Manhattan Storage & Warehouse Co. v. Benguiat Art Museum

McLaughlin, J.:

This appeal is from an interlocutory judgment sustaining a demurrer to a complaint in an action of interpleader on the *197ground that it does not state facts sufficient to constitute a cause of action.

The complaint alleges, in substance, that the plaintiff is a warehouseman, and as such has on storage certain personal property, consisting of rugs, antiques, embroideries and other works of art, inclosed in boxes and barrels; that the property was deposited with it by one H. Ephraim Benguiat and Mordecai Benguiat; that subsequent thereto the defendant Benguiat Art Museum claimed to be the owner, by virtue of an assignment from the depositors, and demanded possession from the plaintiff, and threatened to hold it responsible if delivery were not made in accordance with the demand; that Vitall Benguiat and. Leopold Benguiat also claimed to be the owners of the property and have demanded the same from the plaintiff; that the defendant Harburger, as sheriff of the county of New York, also claims to be entitled to the possession of the property by virtue of a warrant of attachment issued in an action pending in the Supreme Court between Vitall Benguiat and another and Ephraim Benguiat and another, and “has levied upon said property by virtue of said warrant of attachment, claiming it to be the property of the defendants in said action; ” that there are now pending several actions between the Benguiats and the Benguiat Art Museum with reference to the title and possession of the goods, and that the plaintiff retains and has possession of the goods as a warehouseman and is unable to determine who is the true owner, or to whom the delivery should be made. The judgment demanded is, among other things, that the defendants be required to interplead concerning their respective claims to the property; that a receiver be appointed, and that the plaintiff be discharged from further Lability upon delivering the property to him.

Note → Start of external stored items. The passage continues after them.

/-! ### Asynchronous exceptions (R348, R349) -/

/-- R348: thread `t` samples asynchronous sources: at an instruction boundary outside a delay slot and a routine, or
parked in WFE or WTU, with GM = 0. Choices: log entry 32. -/
def Thread.samples (th : Thread) : Bool :=
  !tsGM th.r.ts && th.routine.isNone &&
    match th.st, th.park with
    | .running, _ => th.slot.isNone
    | .parked, some (.wfe _ _) => true
    | .parked, some (.wtu _ _ _) => true
    | _, _ => false

/-- CC_IENt_0 to CC_IENt_3 of a ridge thread (R352); the SMC instance has none and its enables stay at zero.
Choices: log entry 32. -/
def State.enables (s : State) (t : ThreadId) : BitVec 256 :=
  if isSmcThread t then 0
  else BitVec.ofNat 256 ((List.range 4).map fun k => s.reg (rgBlk (ridgeOf t)) (0x1540 + 0x20 * (threadNo t).val + 8 * k) * 2 ^ (64 * k)).sum

/-- An asynchronous entry: XPC is the next instruction to issue, or the WFE or WTU that is abandoned (R343).
Choices: log entry 32. -/
def State.asyncEnter (s : State) (t : ThreadId) (e : Exc) : State :=
  let s := s.unregister t
  s.setThread t ((s.thread t).enter e (s.thread t).pc false)

/-- R328: the events that a parked WFE or WTU takes itself, and that interrupt nothing. -/
def Thread.awaited (th : Thread) : BitVec 256 :=
  match th.park with
  | some (.wfe _ mask) => mask
  | some (.wtu _ _ mask) => mask
  | _ => 0

/-- ASYNC_EXCEPTION: the first ready source of R349 is taken at a boundary of thread `t`. -/
def execAsyncException (t : ThreadId) (s : State) : Host.Outcome State Fault Refusal :=
  let th := s.thread t
  if !th.samples then .next s
  else
    match s.takeMCheck t with
    | some (mc, s') => .next (s'.asyncEnter t ⟨0x20, mc.info.toNat, mc.addr.toNat⟩)
    | none =>
      if th.warnPending then .next ((s.setThread t { th with warnPending := false }).asyncEnter t ⟨0x10, 0x100, 0⟩)
      else
        match s.takeEvent t (s.enables t &&& ~~~th.awaited) with
        | some (e, s') => .next (s'.asyncEnter t ⟨0x10, e, 0⟩)
        | none => .next s

/-! ### Loads that park, reservations, stores (R275, R276, R295, R296) -/

/-- The pieces of the load on which thread `t` is parked that have entered the matrix, in order. -/
def State.loadPieces (s : State) (t : ThreadId) : List Txn := s.matrix.flight.filter fun x => x.m == .core t && s.ofParkedLoad x

/-- The load has sent a piece that waits to enter the matrix. -/
def State.loadQueued (s : State) (t : ThreadId) : Bool := s.matrix.waiting.any fun x => x.m == .core t && s.ofParkedLoad x

/-- A piece of a load cannot be served yet: an earlier access of its ID is incomplete (R278), or it or what the window logic
makes for it waits at the deep store (R214, R218, R219, R225, R235). -/
def State.pieceWaits (s : State) (x : Txn) : Bool :=
  let busy := match s.txnPlace x with
    | .windowed n _ _ => s.flagOf 0x10 (0x100 + 8 * n) 50
    | _ => false
  !s.inTurn x || (x.isDeep && s.dram.outage == 0 && (busy || s.deepWaits x
    || s.matrix.flight.any fun y => companionOf x y && s.deepWaits y))

/-- A piece of a load is served with what the window logic makes for it. -/
def State.servePiece (s : State) (x : Txn) : State :=
  if s.pieceWaits x then s
  else
    let s := s.retireTxn (s.matrix.flight.filter fun y => y != x && !companionOf x y)
    if x.isDeep then s.performDeep x 0 else s.performTxn x

/-- R295: a load whose bytes have all come back completes, with the thread's stores of its issue applied (R297). -/
def State.finishLoad (s : State) (t : ThreadId) : State :=
  match (s.thread t).park with
  | some (.load addr signed rt sz fwd got) =>
    let a := addr.toNat
    let bytes := (List.range (szBytes sz)).map fun i => got.find? fun c => c.1 == a + i
    if bytes.all fun b => b.isSome then
      let bs := bytes.map fun b => (b.map fun c => c.2).getD 0
      s.setThread t ((s.thread t).retire (loadWrites 0 signed rt sz (forward a fwd bs)) 0 none)
    else s
  | _ => s

/-- R297: a load that waited for its thread's buffered stores enters the matrix once they have left. -/
def State.sendLoad (s : State) (t : ThreadId) : State :=
  match (s.thread t).park with
  | some (.load addr _ _ sz _ got) =>
    if got.isEmpty && !s.waitsForStores t addr.toNat && (s.loadPieces t).isEmpty && !s.loadQueued t then
      s.enterAccess (.core t) (coreId t) 0 none addr (.read (szBytes sz))
    else s
  | _ => s

/-- LOAD_DATA_RETURN: the data of a parked load arrives: what of it no grant has served yet is served now, as far as nothing
keeps it waiting, and the thread resumes with the last byte. Choices: log entry 58. -/
def execLoadDataReturn (t : ThreadId) (s : State) : Host.Outcome State Fault Refusal :=
  match (s.thread t).st, (s.thread t).park with
  | .parked, some (.load _ _ _ _ _ _) =>
    if s.sheeted (.core t) then .next s
    else
      let s := s.sendLoad t
      .next (((s.loadPieces t).foldl State.servePiece s).finishLoad t).promoteWaiting
  | _, _ => .next s

/-- A held instruction issued again with its reservation granted. -/
def grantedAct (t : ThreadId) (i : Instr) : State → Thread → Act :=
  match i with
  | .ld _ rt ab sz disp => loadAct true t i false rt ab sz disp
  | .lds _ rt ab sz disp => loadAct true t i true rt ab sz disp
  | .st _ rt ab sz disp => stAct true t i rt ab sz disp
  | .sev _ ra ev => sevAct true t i ra ev
  | _ => fun s _ => .stay s

/-- The address that a held instruction accesses. -/
def Thread.heldAddr (th : Thread) (i : Instr) : Nat :=
  match i with
  | .ld _ _ ab _ disp => (th.ea ab disp).toNat
  | .lds _ _ ab _ disp => (th.ea ab disp).toNat
  | .st _ _ ab _ disp => (th.ea ab disp).toNat
  | .sev _ ra _ => mbxBase + 0x41000 + 8 * (th.d ra).toNat
  | _ => 0

/-- R275, R278: requests that a hold or a dust sheet kept back and that nothing keeps back any longer are registered at
`pt`. -/
def State.registerHeld (s : State) (pt : ArbPoint) : State :=
  (List.finRange 264).foldl (fun (s : State) (t : ThreadId) =>
    let th := s.thread t
    match th.held with
    | some h =>
      if h.pt == pt && !(s.matrix.requests.any fun r => r.1 == t) && !s.orderHeld t (th.heldAddr h.i) && !s.sheeted (.core t) then
        s.register t pt
      else s
    | none => s) s

/-- R276: the thread whose request is granted next at `pt`: the first registered of the ridge next in the round. -/
def State.nextReservation (s : State) (pt : ArbPoint) : Option ThreadId :=
  (List.range 32).findSome? fun k =>
    let g := (s.lastGranted pt + 1 + k) % 32
    (s.matrix.requests.find? fun r => r.2 == pt && (ridgeOf r.1).val == g).map fun r => r.1

/-- RESERVATION_GRANT: `pt` may grant again, and grants one reservation; the instruction that waited for it issues. Choices:
log entry 58. -/
def execReservationGrant (pt : ArbPoint) (s : State) : Host.Outcome State Fault Refusal :=
  let s := s.registerHeld pt
  match s.nextReservation pt with
  | none => .next { s with matrix := { s.matrix with granted := s.matrix.granted.filter fun p => p != pt } }
  | some t =>
    let th := s.thread t
    match th.held with
    | none => .next (s.unregister t)
    | some h =>
      let s := ((s.unregister t).noteGranted pt (ridgeOf t)).setThread t { th with held := none }
      .next (s.issue t h.i (grantedAct t h.i))

/-- STORE_BUFFER_RELEASE: the oldest buffered store of thread `t` is written, on its own side or at a fixed distance, or
goes to the matrix, where R278 to R280 may keep its pieces in the input queues. Choices: log entry 58. -/
def execStoreBufferRelease (t : ThreadId) (s : State) : Host.Outcome State Fault Refusal :=
  let th := s.thread t
  match th.stores with
  | [] => .next s
  | e :: rest =>
    let popped := s.setThread t { th with stores := rest }
    match s.accClass t e.addr.toNat e.bytes.length with
    | .parks => .next (popped.enterAccess (.core t) (coreId t) 0 none e.addr (.write e.bytes))
    | _ => .next (popped.performStore t e)

/-! ### Wake-ups (R328, R329, R332) -/

/-- WFE_WAKE: an event became eligible for a thread parked in WFE. -/
def execWfeWake (t : ThreadId) (s : State) : Host.Outcome State Fault Refusal :=
  match (s.thread t).st, (s.thread t).park with
  | .parked, some (.wfe rd mask) =>
    match s.takeEvent t mask with
    | some (e, s') => .next (s'.setThread t ((s'.thread t).retire [writeD 0 rd (BitVec.ofNat 64 e)] 0 none))
    | none => .next s
  | _, _ => .next s

/-- WTU_WAKE: the counter has reached the limit, or an event became eligible, for a thread parked in WTU. -/
def execWtuWake (t : ThreadId) (s : State) : Host.Outcome State Fault Refusal :=
  match (s.thread t).st, (s.thread t).park with
  | .parked, some (.wtu rd limit mask) =>
    match s.wtuResult t limit mask with
    | some (v, s') => .next (s'.setThread t ((s'.thread t).retire [writeD 0 rd v] 0 none))
    | none => .next s
  | _, _ => .next s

The facts alleged bring the case, as it seems to me, directly within the provisions of the statute which permit a warehouseman to maintain an action for interpleader. Section 103 of the General Business Law (Consol. Laws, chap. 20; Laws of 1909, chap. 25) provides that if more than one person claim the title or possession of the goods, the warehouseman may, either as a defense to an action brought against him for nondelivery of the goods, or as an original suit, whichever is *198appropriate, require all known claimants to interplead. Section 104 provides that where a person other than the one depositing the goods makes a claim to them, or the warehouseman has information of such claim, he is excused from liability for refusing to deliver the same until he has had a reasonable time to ascertain the validity of the adverse claim or to bring legal proceedings to compel all claimants to interplead.

The art museum claims to be entitled to the property by virtue of an assignment from the original depositors; the sheriff by virtue of the warrant of attachment; and Vitall Benguiat and Leopold Benguiat as owners. The plaintiff does not know, nor has it the means of determining, who actually owns the property or is entitled to its possession. Under such circumstances, for its own protection, it asks that these different claimants be compelled to litigate among themselves their respective claims. The statute was designed to meet just such a situation. (Beebe v. Mead, 101 App. Div. 500.) The demurrer was sustained, as appears from the opinion of the learned justice sitting at Special Term, because the complaint alleges that the sheriff had under a warrant of attachment levied upon the property; that such allegation necessarily implied that the sheriff had taken the goods into his actual custody. But the learned justice inadvertently overlooked other allegations of the complaint setting forth that “since the delivery of said goods * * * and the receipt thereof by the plaintiff, the plaintiff has retained and still retains said goods on storage as a warehouseman” and that it is “ready and willing to deliver” them to such persons as the court may direct.

The interlocutory judgment appealed from should be reversed, with costs to the appellant, and the demurrer overruled, with costs, with leave to the demurring defendant to withdraw its demurrer and answer on payment of costs.

Ingraham, P. J., Laughlin, Clarke and Dowling, JJ., concurred.

Judgment reversed, with costs, and demurrer overruled, with costs, with léave to demurring defendant to withdraw demurrer and to answer on payment of costs.